What is version control and Git?

24/02/2021 Off By joanna.angel9251

Version control uses and definition

Version control is the name of any system adopted aiming to keep a record of changes for a set of files (and sometimes a single file) over time. Version control is usually a stand-alone software, however it may be incorporated into various other programs such as spreadsheets and word-processors. These records can then be used later for reverting back to a previous working version if something should go wrong e.g. files have been corrupted or a bug that has been introduced to the code. I say ‘code’ as version control is mostly used by software developers or designers, although version control can be used on nearly any type of computer file.

Some other uses of version control include:

  • Comparing changes to the files over time
  • Seeing what was last modified to help track down the cause of a bug
  • Seeing who made what changes
  • Seeing the dates when specific changes were made
  • Settling disputes over code ownership and ideas

You may wonder why you cannot just do this manually by regularly copying the files into dated folders, maybe weekly or after each significant change. However, this is error-prone as it is incredibly easy to accidentally copy files into the wrong folder, overwrite important files, copy the wrong files or simply forgetting to do it in the first place.

Types of version control

There are three main types of version control systems (VCSs): local, centralised and distributed. Each have their own advantages and disadvantages.

Local

Local version control systems are where the developer of the files keeps a record of the file changes on his local system (normally the same computer used for the development). The records are kept in a database using patch sets. Patch sets are the differences between files. An example of this is RCS (Revision Control System), which today is still distributed with many computers. Using the database, RCS can recreate any given file for any given date by adding up the recorded patches. A disadvantage of using a local system however, is that only one person has access to it and if the hardware storing it were to fail, or if backups aren’t kept, there is a risk of losing everything, including all the file history.

Diagram of localised version control
Localised version control

Centralised

Centralised VCSs, also known as CVCSs, are version control systems that store the files and file history on a separate server. The advantages of this are that multiple developers have access to the files and, if necessary, admins can set up rules defining who is allowed to access and modify certain files. Also, as the system will record who made what changes, everyone is aware of what other team members are working on. Disadvantages however, include the fact that everyone is relying on the same server to access the files, if the server were to go down, nobody would be able to do any work except on the few files they may have checked out (downloaded) to their local computer. Centralised version control still has the risk of losing everything if the files on the server are not backed up. Examples of CVCSs include Subversion, Perforce and CVS.

Diagram of centralised version control
Centralised version control

Centralised systems, because they allow multiple developers to have access to the same files at the same time, introduce the problem of file conflicts. This is where the VCS is unable to merge the changes. A person must therefore go back to the files to manually compare them and choose which of the modified lines they wish to keep. This process is called resolving. If the code is complex and therefore are a lot of conflicts in the file(s), this can be a very difficult and time-consuming task. The resulting file may need to be tested again to ensure the correct changes have been kept.

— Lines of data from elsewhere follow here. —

/-- R239 to R242. -/
def State.timeScale (s : State) (w : FrameWork) (p : Plan) : Scaled :=
  let v := s.vehicle
  let us := s.cfg 0x4001 2
  let first := expandControls v p.entry.cid w.start.pose p.controls
  let speeds := first.nodes.map (fun x => f64OfF32 x.1.speed)
  let ws := velocityPass (f64OfF32 (s.cfgF 0x6200 3)) (f64OfF32 (s.cfgF 0x6200 4)) (f64OfF32 (s.cfgF 0x6200 5)) first.nodes
  let lowered := (ws.zip speeds).map (fun x => f64Lt x.1 x.2)
  let slowed := (ws.zip speeds).any (fun x => !f64Eq x.1 x.2)
  let points (e : Expansion) (lim : Nat → Bool) : List PlanPoint := (List.range (s.cfg 0x6200 1)).map (pointAt us v.substeps (s.cfg 0x6200 2) e.nodes lim)
  if first.limitCode != 0 then ⟨p.controls, [], false, true⟩
  else if !slowed then ⟨p.controls, points first (fun _ => false), false, false⟩
  else
    let ts := scaledTimes (f64OfF32 v.h) f64Zero (ws.zip (first.nodes.map (fun x => f64OfF32 x.2)))
    let targets := ts.zip (ws.zip (first.nodes.map (fun x => f64OfF32 x.1.curvature)))
    let (e, controls) := expandWith v p.entry.cid w.start.pose (derivedControl us targets)
    if e.limitCode != 0 then ⟨controls, [], true, true⟩
    else ⟨controls, points e (fun j => (lowered[j]?).getD false), true, false⟩

/-- R267, R269: the recheck item of a plan. -/
def State.addRecheck (s : State) (frame pos : Nat) : State :=
  let lane := (16 * pos + 8) % 512
  s.addItem { kind := .recheck, cls := 0, flow := some (0x1080 + pos), spec := false, replay := false, pinned := false, lane := lane, frame := frame, arg := pos,
              version := 0, dispatcher := s.homeOf lane, release := none }

/-- R244: a recheck of a plan is still to give its verdict. -/
def State.recheckDue (s : State) (frame pos : Nat) : Bool := s.disp.items.any (fun i => i.kind == .recheck && i.frame == frame && i.arg == pos && !i.committed)

/-- TIME_SCALING: a time-scaling unit brings a prepared plan to the output rate and dispatches its recheck. -/
def execTimeScaling (place : Nat) (s : State) : Host.Outcome State Fault Refusal :=
  .next (
    match s.frames.find? (fun w => w.closed.isSome && !w.landed && w.plans.any (fun p => p.pos == place && p.ready && p.points.isNone && !p.failed)) with
    | none => s
    | some w =>
      match w.plan? place with
      | none => s
      | some p =>
        let r := s.timeScale w p
        let s := if r.slowed then (s.count 0x6110 9 1).frameStatus w.frame 0x1E else s
        let s := s.modPlan w.frame place (fun p => { p with controls := r.controls, points := if r.failed then none else some r.points, speedLimited := r.slowed, failed := r.failed })
        let s := s.retireRefine w.frame place
        if r.failed then s.present w.frame else s.addRecheck w.frame place)

/-! The recheck (R243, R244) -/

/-- R243: the tests of a plan point: every present sphere is placed, and comes under the pointwise test, then, after point 0, under the swept and bisection tests of the segment that ends
there, and then under the tests of R184. -/
def recheckTests (m : MapView) (c : CheckCfg) (b : Body) (spheres : List Sphere) (before : Option (Pose × Nat)) (p : Pose) (t : Nat) (st : Probe) : Nat × Probe :=
  let here := placeSpheres b spheres p
  let cover := sliceCover t t
  if here.any (fun x => !(f32Finite x.2.1 && f32Finite x.2.2)) then (7, st)
  else match sphereLoop (fun (x : F32 × (F32 × F32)) st => pointTest m c cover x.1 x.2 st) here st with
  | (0, st) =>
    let (code, st) := match before with
      | some (q, tq) =>
        sphereLoop (fun (x : (F32 × (F32 × F32)) × (F32 × (F32 × F32))) st => sweptTest m c x.1.1 x.1.2 x.2.2 tq t st) ((placeSpheres b spheres q).zip here) st
      | none => (0, st)
    if code != 0 then (code, st) else sphereLoop (fun (x : F32 × (F32 × F32)) st => areaTest m c cover x.2 st) here st
  | (code, st) => (code, st)

/-- R243: the points of a plan, from one on. -/
def recheckPoints (m : MapView) (c : CheckCfg) (b : Body) (spheres : List Sphere) : List PlanPoint → Option (Pose × Nat) → Probe → Nat × Probe
  | [], _, st => (0, st)
  | q :: qs, before, st =>
    let t := 1000 * q.time
    match recheckTests m c b spheres before q.pose t st with
    | (0, st) => recheckPoints m c b spheres qs (some (q.pose, t)) st
    | (code, st) => (code, st)

/-- RECHECK: a Gallery engine rechecks a prepared plan. -/
def execRecheck (engine : Nat) (s : State) : Host.Outcome State Fault Refusal :=
  .next (
    match s.servingKind engine .recheck with
    | none => s
    | some i =>
      let s := s.commitItem i.serial
      match s.work? i.frame with
      | none => s
      | some w =>
        match (if i.dropped then none else w.plan? i.arg) with
        | none => s
        | some p =>
          match p.points with
          | none => s
          | some points =>
            let staleLayers := match s.world.versions.find? (fun v => v.number == i.version && !v.spec) with | some v => v.staleLayers | none => 0
            let stale := (staleLayers &&& s.cfg 0x5010 0x12) != 0
            let (code, st) := if stale && p.pos != 65 then (8, Probe.zero)
              else recheckPoints (s.mapView (s.versionTiles i.version false)) s.checkCfg s.body s.spheres points none Probe.zero
            let s := if stale then s.raiseOnce w.frame 0x0503 else s
            let s := if st.unreadable then (s.raiseOpen w.frame 0x0504).disturb w.frame else s
            let s := s.modPlan w.frame p.pos (fun p => { p with verdict := some (i.version, code), staleUsed := stale && p.pos == 65 })
            let s := if code != 0 then (s.count 0x6301 5 1).frameStatus w.frame 0x19 else s
            let s := if s.strict then s.retireRecheck w.frame p.pos else s
            let s := if i.version != w.version && !s.recheckDue w.frame p.pos then (s.addRecheck w.frame p.pos).count 0x6301 6 1 else s
            s.present w.frame)

end Sys2Proof.Machine
end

A way around this issue is what is known as ‘file locking’. This is where only one person can make changes to a particular file at a time. Other may access and read the file but not modify it. However, this can also cause problems. On large projects, locked files may get forgotten about. It is possible to get around this by doing a forced overwrite of the file, however, file conflicts could occur.

Distributed

You guessed it, distributed systems are also called DVCSs. The main difference between centralised and distributed systems is that when clients (developers) checkout files from the database, they not only checkout the latest version, but also the entire history of the files too. This is much more secure as should the files be lost from the centralised server, there are still copies of them and their history on the local machines of anyone using them. This can then be recopied to the server. However, it may not be the latest version, for example, if one developer had made a recent commit to the server and then another developer’s local version, without these new changes, was then used to restore the server, the first developer’s changes would not be there. However, these would still be retrievable from their local system at a later time. Because of this, DVCSs have been standard practice among developers for many years.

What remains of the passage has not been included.